Он не сразу ответил, может быть, потому, что с явным удовольствием смаковал глоточками густой вкусный кофе... Показал бровями на чашечку, почмокал одобрительно, отпил еще глоток.
– ...Она уехала в Париж, и по всему дому у меня долго валялись, свисали с полок и вешалок, в самых неожиданных местах развевались эти невесомые шарфики и косынки...
– Почему она уехала?
– Потому что я не держал ее, и она это чувствовала. Мы вообще были дружками и были абсолютно друг от друга свободны. Просто жили вместе, зная, что каждый может уйти когда вздумается... Бывало, она возвращалась под утро, или я уходил и пропадал по три дня... Так у нас было заведено, и никому в голову не могло прийти требовать отчета – где и с кем другой проводит время...
– Вы любили ее? – мельком бросив на Витю взгляд, спросила, доливая ему кофе в чашку, поэтесса.
Он помолчал.
– Не знаю... тут другое... как это объяснить... Это вот точно так, как ты знаешь, что на верхней полке книжного шкафа нужно вытереть пыль. Ее надо вытереть, и ты это знаешь, но есть ведь дела и поважнее. Проходит день за днем, тебя уже раздражает то, что надо вытереть пыль. И вот ты наконец ставишь стул, берешь тряпку, влезаешь на стул, чтобы вытереть пыль... И вдруг обнаруживаешь цветок в горшке, о котором совсем забыл, забыл его поливать, а он взял и умер... Понимаете?

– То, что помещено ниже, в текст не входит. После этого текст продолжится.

-- ==== Sys2Proof/Tests/Slice0.lean ====
section
/-! SUPPORT. Tests: ill-formed commands are refused by WellFormed; for each statement a state and operands that meet the
hypotheses of its clauses; and single steps whose results the spec's own words and examples give. -/

namespace Sys2Proof.Tests

set_option Elab.async false

open Sys2Proof Sys2Proof.Machine

def demoRegion (kind : Nat) (flash : Bool) (index start : Nat) : RegionRec :=
  { part := 0, kind := kind, flash := flash, gib := false, twinned := false, index := index, start := start, size := 4, twin := 0 }

/-- A small structure: partition 0 over slices 0 and 1, a published region at units 0 to 3, a DATA region at 8 to 11, a
published region in flash at 16 to 19, four requesters of 100 units a frame. -/
def demoLayout : Layout :=
  { hedges := [{ hedge := 0, mode := 0, members := [(false, 0), (false, 1)] }]
    parts := [{ part := 0, conf := false, root := 0, regions := 3, outdig := false, flashCache := 4 }]
    regions := [demoRegion 2 false 0 0, demoRegion 0 false 1 8, demoRegion 2 true 2 16]
    ring := some { dateline := 0, portEn := 255, node := 65, colLen := 4, rowLen := 4, neighbours := [66, 64, 129, 1, 66, 64, 129, 1] }
    allots := [66, 67, 129, 64].map (fun n => { key := flowNat 0 false n, allot := 100, burst := 100 }) }

/-- A device in service with that structure, its ports ACTIVE with room in every pool. -/
def demo : State :=
  { State.reset with
    pwr := { State.reset.pwr with stage := .serving }
    img := { State.reset.img with layout := demoLayout, loaded := true }
    parts := [(0, { st := .active })]
    flows := [66, 67, 129, 64].map (fun n => (flowNat 0 false n, { limit := 100, limitNow := 100, credit := 100 }))
    ports := (List.range 8).map (fun p => (p, { state := 4, good := 31, credits := List.replicate 16 { avail := 1000 } }))
    eng := { State.reset.eng with pte := [(0, .mapped 0), (1, .mapped 1), (2, .mapped 2), (3, .mapped 3), (8, .mapped 4)] } }

/-- A packet of a requester to partition 0. -/
def demoPacket (o : Op) (src addr : Nat) (payload : List Byte) : Packet :=
  { newPacket demo o 65 0 7 addr payload with src := BitVec.ofNat 12 src }

/-- A request in service under ticket 0. -/
def demoSvc (k : Packet) : Service :=
  { ticket := 0, key := flowNat 0 false k.src.toNat, req := { pkt := k, origin := .fabric 0 }, headroom := some 3 }

def demoWith (k : Packet) : State := { demo with svc := [demoSvc k], nextTicket := 1 }

def nextOf (o : Host.Outcome State Fault Refusal) : State := match o with
  | .next t => t
  | _ => State.reset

Он посмотрел на нее прямо и вопросительно.
– Она вообще была забавным созданием, из совершенно иного, чем я, теста. Я человек осторожный и умеренный во всем. Абсолютный комильфо. Никаких эскапад. Моя профессия – самое оригинальное, что во мне есть. Да и та, как вы могли заметить, втиснута в рамки строгого вкуса. А вот она, та моя девушка... Например, она прыгала с парашютом. Вот что меня еще в ней пугало. Я даже самолетов боюсь. Иногда просыпался ночью и смотрел на нее... Не мог постичь психологию человека, который не только находит в себе силы еще и еще раз подняться в воздух, но и встать на пороге раскрытой двери на безумной, туманной высоте и шагнуть в белесое ничто! Шагнуть!!! Иногда ночью я ощупывал ее плечо и думал: она летела... она сегодня летала... на такой высоте, она была в облаках!!! И не мог, не мог этого постичь!.. Иногда она казалась мне фантомом... Эти раскосые миндалевидные глаза, темные густые брови и вечные скользящие тени на лице от всех этих шарфиков, шалей-вуалей...
Он допил кофе, стал складывать в портфель листы с контрольными снимками.
Он допил кофе, стал складывать в портфель листы с контрольными снимками.
– Погодите! – спохватился он. – А все-таки какой снимок вы выбираете для интервью?
Они опять вместе склонились над столом. Он подал ей лупу... Опять заскользили под увеличительным стеклом ее летящий шарф вдоль гибельной воды, беспомощный взмах руки, старающейся удержать на голове черную шляпу в крапинах снега...
– Этот все-таки? Я так и думал...
И стал собираться. Тщательно повязал темно-вишневый шарф, надел строгое длинное пальто, снял с полки в прихожей свое элегантное английское кепи.
Нина Аркадьевна стояла рядом и внимательно смотрела, как он одевается.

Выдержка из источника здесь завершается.